# Material for the task
------------------------------------------------------------

theorem State.runCommitConfiguration_keep (s : State) (f : Frame) (mgmtNow : Bool) (ftlNow : Bool) :
    (State.runCommitConfiguration s f mgmtNow ftlNow).pending = s.pending ∧ (State.runCommitConfiguration s f mgmtNow ftlNow).time = s.time ∧ (State.runCommitConfiguration s f mgmtNow ftlNow).dev = s.dev ∧ (State.runCommitConfiguration s f mgmtNow ftlNow).fuses = s.fuses ∧ (State.runCommitConfiguration s f mgmtNow ftlNow).params = s.params ∧ (State.runCommitConfiguration s f mgmtNow ftlNow).host = s.host ∧ (State.runCommitConfiguration s f mgmtNow ftlNow).nvm = s.nvm ∧ (State.runCommitConfiguration s f mgmtNow ftlNow).land = s.land ∧ (State.runCommitConfiguration s f mgmtNow ftlNow).map = s.map ∧ (State.runCommitConfiguration s f mgmtNow ftlNow).media = s.media ∧ (State.runCommitConfiguration s f mgmtNow ftlNow).flash = s.flash ∧ (State.runCommitConfiguration s f mgmtNow ftlNow).cache = s.cache ∧ (State.runCommitConfiguration s f mgmtNow ftlNow).plp = s.plp ∧ (State.runCommitConfiguration s f mgmtNow ftlNow).dram = s.dram ∧ (State.runCommitConfiguration s f mgmtNow ftlNow).pwr = s.pwr ∧ (State.runCommitConfiguration s f mgmtNow ftlNow).sec = s.sec ∧ (State.runCommitConfiguration s f mgmtNow ftlNow).mgmt = s.mgmt ∧ (State.runCommitConfiguration s f mgmtNow ftlNow).tally = s.tally ∧ (State.runCommitConfiguration s f mgmtNow ftlNow).bus = s.bus ∧ (State.runCommitConfiguration s f mgmtNow ftlNow).free = s.free := by
  generalize hr : State.runCommitConfiguration s f mgmtNow ftlNow = r
  simp only [State.runCommitConfiguration] at hr
  repeat' split at hr
  all_goals (subst hr; (simp only [and_self, (fact @State.commitOk_keep), (fact @State.naileFail_keep)]))


theorem State.runRaiseFloor_keep (s : State) (f : Frame) :
    (State.runRaiseFloor s f).pending = s.pending ∧ (State.runRaiseFloor s f).time = s.time ∧ (State.runRaiseFloor s f).dev = s.dev ∧ (State.runRaiseFloor s f).fuses = s.fuses ∧ (State.runRaiseFloor s f).params = s.params ∧ (State.runRaiseFloor s f).host = s.host ∧ (State.runRaiseFloor s f).nvm = s.nvm ∧ (State.runRaiseFloor s f).land = s.land ∧ (State.runRaiseFloor s f).map = s.map ∧ (State.runRaiseFloor s f).media = s.media ∧ (State.runRaiseFloor s f).flash = s.flash ∧ (State.runRaiseFloor s f).cache = s.cache ∧ (State.runRaiseFloor s f).plp = s.plp ∧ (State.runRaiseFloor s f).dram = s.dram ∧ (State.runRaiseFloor s f).pwr = s.pwr ∧ (State.runRaiseFloor s f).sec = s.sec ∧ (State.runRaiseFloor s f).bus = s.bus ∧ (State.runRaiseFloor s f).free = s.free := by
  generalize hr : State.runRaiseFloor s f = r
  simp only [State.runRaiseFloor] at hr
  repeat' split at hr
  all_goals (subst hr; (simp only [and_self, (fact @State.commitOk_keep), (fact @State.naileFail_keep), (fact @State.record_calm), sevDebug, sevInfo, sevNotice, sevWarning, sevError, sevCritical, ne_eq, Nat.reduceEqDiff, not_false_eq_true]))


theorem State.runRestoreSpare_keep (s : State) (f : Frame) (norFails : Bool) :
    (State.runRestoreSpare s f norFails).pending = s.pending ∧ (State.runRestoreSpare s f norFails).time = s.time ∧ (State.runRestoreSpare s f norFails).dev = s.dev ∧ (State.runRestoreSpare s f norFails).fuses = s.fuses ∧ (State.runRestoreSpare s f norFails).params = s.params ∧ (State.runRestoreSpare s f norFails).host = s.host ∧ (State.runRestoreSpare s f norFails).nvm = s.nvm ∧ (State.runRestoreSpare s f norFails).land = s.land ∧ (State.runRestoreSpare s f norFails).map = s.map ∧ (State.runRestoreSpare s f norFails).media = s.media ∧ (State.runRestoreSpare s f norFails).flash = s.flash ∧ (State.runRestoreSpare s f norFails).cache = s.cache ∧ (State.runRestoreSpare s f norFails).plp = s.plp ∧ (State.runRestoreSpare s f norFails).dram = s.dram ∧ (State.runRestoreSpare s f norFails).pwr = s.pwr ∧ (State.runRestoreSpare s f norFails).sec = s.sec ∧ (State.runRestoreSpare s f norFails).mgmt = s.mgmt ∧ (State.runRestoreSpare s f norFails).tally = s.tally ∧ (State.runRestoreSpare s f norFails).bus = s.bus ∧ (State.runRestoreSpare s f norFails).free = s.free := by
  generalize hr : State.runRestoreSpare s f norFails = r
  simp only [State.runRestoreSpare] at hr
  repeat' split at hr
  all_goals (subst hr; (simp only [and_self, (fact @State.abandonUpdate_keep), (fact @State.commitOk_keep), (fact @State.naileFail_keep)]))


theorem State.closeStrays_keep (s : State) :
    (State.closeStrays s).pending = s.pending ∧ (State.closeStrays s).time = s.time ∧ (State.closeStrays s).dev = s.dev ∧ (State.closeStrays s).fuses = s.fuses ∧ (State.closeStrays s).params = s.params ∧ (State.closeStrays s).host = s.host ∧ (State.closeStrays s).nvm = s.nvm ∧ (State.closeStrays s).plp = s.plp ∧ (State.closeStrays s).dram = s.dram ∧ (State.closeStrays s).pwr = s.pwr ∧ (State.closeStrays s).sec = s.sec ∧ (State.closeStrays s).mgmt = s.mgmt ∧ (State.closeStrays s).naile = s.naile ∧ (State.closeStrays s).nor = s.nor ∧ (State.closeStrays s).bus = s.bus ∧ (State.closeStrays s).free = s.free := by
  generalize hr : State.closeStrays s = r
  simp only [State.closeStrays] at hr
  repeat' split at hr
  all_goals (subst hr; (first | (simp only [and_self, (fact @State.closeRow_keep)]; done) | (and_intros <;> (repeat' first | (simp only [and_self, (fact @State.closeRow_keep)]; done) | (simp only [and_self, (fact @State.closeRow_keep)]) | (split at hb) | (subst hb; simp only [and_self, (fact @State.closeRow_keep)]) | (refine (foldl_pending (fun _ _ _ hb => ?_) _ _).trans ?_) | (refine (foldl_time (fun _ _ _ hb => ?_) _ _).trans ?_) | (refine (foldl_dev (fun _ _ _ hb => ?_) _ _).trans ?_) | (refine (foldl_fuses (fun _ _ _ hb => ?_) _ _).trans ?_) | (refine (foldl_params (fun _ _ _ hb => ?_) _ _).trans ?_) | (refine (foldl_host (fun _ _ _ hb => ?_) _ _).trans ?_) | (refine (foldl_nvm (fun _ _ _ hb => ?_) _ _).trans ?_) | (refine (foldl_plp (fun _ _ _ hb => ?_) _ _).trans ?_) | (refine (foldl_dram (fun _ _ _ hb => ?_) _ _).trans ?_) | (refine (foldl_pwr (fun _ _ _ hb => ?_) _ _).trans ?_) | (refine (foldl_sec (fun _ _ _ hb => ?_) _ _).trans ?_) | (refine (foldl_mgmt (fun _ _ _ hb => ?_) _ _).trans ?_) | (refine (foldl_naile (fun _ _ _ hb => ?_) _ _).trans ?_) | (refine (foldl_nor (fun _ _ _ hb => ?_) _ _).trans ?_) | (refine (foldl_bus (fun _ _ _ hb => ?_) _ _).trans ?_) | (refine (foldl_free (fun _ _ _ hb => ?_) _ _).trans ?_) | split))))

theorem State.moveRegions_keep (s : State) :
    (State.moveRegions s).pending = s.pending ∧ (State.moveRegions s).time = s.time ∧ (State.moveRegions s).dev = s.dev ∧ (State.moveRegions s).fuses = s.fuses ∧ (State.moveRegions s).params = s.params ∧ (State.moveRegions s).host = s.host ∧ (State.moveRegions s).nvm = s.nvm ∧ (State.moveRegions s).land = s.land ∧ (State.moveRegions s).map = s.map ∧ (State.moveRegions s).flash = s.flash ∧ (State.moveRegions s).cache = s.cache ∧ (State.moveRegions s).plp = s.plp ∧ (State.moveRegions s).dram = s.dram ∧ (State.moveRegions s).pwr = s.pwr ∧ (State.moveRegions s).sec = s.sec ∧ (State.moveRegions s).mgmt = s.mgmt ∧ (State.moveRegions s).naile = s.naile ∧ (State.moveRegions s).nor = s.nor ∧ (State.moveRegions s).tally = s.tally ∧ (State.moveRegions s).bus = s.bus ∧ (State.moveRegions s).free = s.free := by
  generalize hr : State.moveRegions s = r
  simp only [State.moveRegions] at hr
  repeat' split at hr
  all_goals (subst hr; (first | (simp only [and_self]; done) | (and_intros <;> (repeat' first | (simp only [and_self]; done) | (simp only [and_self]) | (split at hb) | (subst hb; simp only [and_self]) | (refine (foldl_pending (fun _ _ _ hb => ?_) _ _).trans ?_) | (refine (foldl_time (fun _ _ _ hb => ?_) _ _).trans ?_) | (refine (foldl_dev (fun _ _ _ hb => ?_) _ _).trans ?_) | (refine (foldl_fuses (fun _ _ _ hb => ?_) _ _).trans ?_) | (refine (foldl_params (fun _ _ _ hb => ?_) _ _).trans ?_) | (refine (foldl_host (fun _ _ _ hb => ?_) _ _).trans ?_) | (refine (foldl_nvm (fun _ _ _ hb => ?_) _ _).trans ?_) | (refine (foldl_land (fun _ _ _ hb => ?_) _ _).trans ?_) | (refine (foldl_map (fun _ _ _ hb => ?_) _ _).trans ?_) | (refine (foldl_flash (fun _ _ _ hb => ?_) _ _).trans ?_) | (refine (foldl_cache (fun _ _ _ hb => ?_) _ _).trans ?_) | (refine (foldl_plp (fun _ _ _ hb => ?_) _ _).trans ?_) | (refine (foldl_dram (fun _ _ _ hb => ?_) _ _).trans ?_) | (refine (foldl_pwr (fun _ _ _ hb => ?_) _ _).trans ?_) | (refine (foldl_sec (fun _ _ _ hb => ?_) _ _).trans ?_) | (refine (foldl_mgmt (fun _ _ _ hb => ?_) _ _).trans ?_) | (refine (foldl_naile (fun _ _ _ hb => ?_) _ _).trans ?_) | (refine (foldl_nor (fun _ _ _ hb => ?_) _ _).trans ?_) | (refine (foldl_tally (fun _ _ _ hb => ?_) _ _).trans ?_) | (refine (foldl_bus (fun _ _ _ hb => ?_) _ _).trans ?_) | (refine (foldl_free (fun _ _ _ hb => ?_) _ _).trans ?_) | split))))

theorem State.moveVictims_keep (s : State) : (s.moveVictims).pending = s.pending ∧ (s.moveVictims).time = s.time ∧ (s.moveVictims).dev = s.dev ∧ (s.moveVictims).fuses = s.fuses ∧ (s.moveVictims).params = s.params ∧ (s.moveVictims).host = s.host ∧ (s.moveVictims).nvm = s.nvm ∧ (s.moveVictims).map = s.map ∧ (s.moveVictims).flash = s.flash ∧ (s.moveVictims).cache = s.cache ∧ (s.moveVictims).plp = s.plp ∧ (s.moveVictims).dram = s.dram ∧ (s.moveVictims).pwr = s.pwr ∧ (s.moveVictims).sec = s.sec ∧ (s.moveVictims).mgmt = s.mgmt ∧ (s.moveVictims).naile = s.naile ∧ (s.moveVictims).nor = s.nor ∧ (s.moveVictims).bus = s.bus ∧ (s.moveVictims).free = s.free := by
  generalize hr : s.moveVictims = r
  rw [State.moveVictims] at hr
  subst hr
  refine kfold_20 (fun a g b hb => ?_) _ _
  subst hb
  refine kfold_20 (fun a v b hb => ?_) _ _
  subst hb
  simp only [(fact @State.backToClosed_keep), and_self]


theorem State.dropDump_keep (s : State) (g : Nat) (w : Nat) :
    (State.dropDump s g w).pending = s.pending ∧ (State.dropDump s g w).time = s.time ∧ (State.dropDump s g w).dev = s.dev ∧ (State.dropDump s g w).fuses = s.fuses ∧ (State.dropDump s g w).params = s.params ∧ (State.dropDump s g w).host = s.host ∧ (State.dropDump s g w).nvm = s.nvm ∧ (State.dropDump s g w).land = s.land ∧ (State.dropDump s g w).map = s.map ∧ (State.dropDump s g w).flash = s.flash ∧ (State.dropDump s g w).cache = s.cache ∧ (State.dropDump s g w).dram = s.dram ∧ (State.dropDump s g w).pwr = s.pwr ∧ (State.dropDump s g w).sec = s.sec ∧ (State.dropDump s g w).mgmt = s.mgmt ∧ (State.dropDump s g w).naile = s.naile ∧ (State.dropDump s g w).nor = s.nor ∧ (State.dropDump s g w).tally = s.tally ∧ (State.dropDump s g w).bus = s.bus ∧ (State.dropDump s g w).free = s.free := by
  generalize hr : State.dropDump s g w = r
  simp only [State.dropDump] at hr
  repeat' split at hr
  all_goals (subst hr; (simp only [and_self, (fact @State.dropSet_keep)]))

theorem State.moveDumps_keep (s : State) : (s.moveDumps).pending = s.pending ∧ (s.moveDumps).time = s.time ∧ (s.moveDumps).dev = s.dev ∧ (s.moveDumps).fuses = s.fuses ∧ (s.moveDumps).params = s.params ∧ (s.moveDumps).host = s.host ∧ (s.moveDumps).nvm = s.nvm ∧ (s.moveDumps).land = s.land ∧ (s.moveDumps).map = s.map ∧ (s.moveDumps).flash = s.flash ∧ (s.moveDumps).cache = s.cache ∧ (s.moveDumps).dram = s.dram ∧ (s.moveDumps).pwr = s.pwr ∧ (s.moveDumps).sec = s.sec ∧ (s.moveDumps).mgmt = s.mgmt ∧ (s.moveDumps).naile = s.naile ∧ (s.moveDumps).nor = s.nor ∧ (s.moveDumps).tally = s.tally ∧ (s.moveDumps).bus = s.bus ∧ (s.moveDumps).free = s.free := by
  rw [State.moveDumps]
  generalize List.range 8 = l
  have h := kfold_4 (f := fun (a : State) (g : Nat) => ((a.dropDump g 0).dropDump g 1).chooseDumpSets g)
    (fun a g b hb => by subst hb; simp only [(fact @State.chooseDumpSets_keep), (fact @State.dropDump_keep), and_self]) l s
  simp only [(fact @State.extendSets_keep), h, and_self]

------------------------------------------------------------

# Your task
The lines holding the string "Frame" are what is needed from the material above.

# Result of the exercise
theorem State.runCommitConfiguration_keep (s : State) (f : Frame) (mgmtNow : Bool) (ftlNow : Bool) :
theorem State.runRaiseFloor_keep (s : State) (f : Frame) :
theorem State.runRestoreSpare_keep (s : State) (f : Frame) (norFails : Bool) :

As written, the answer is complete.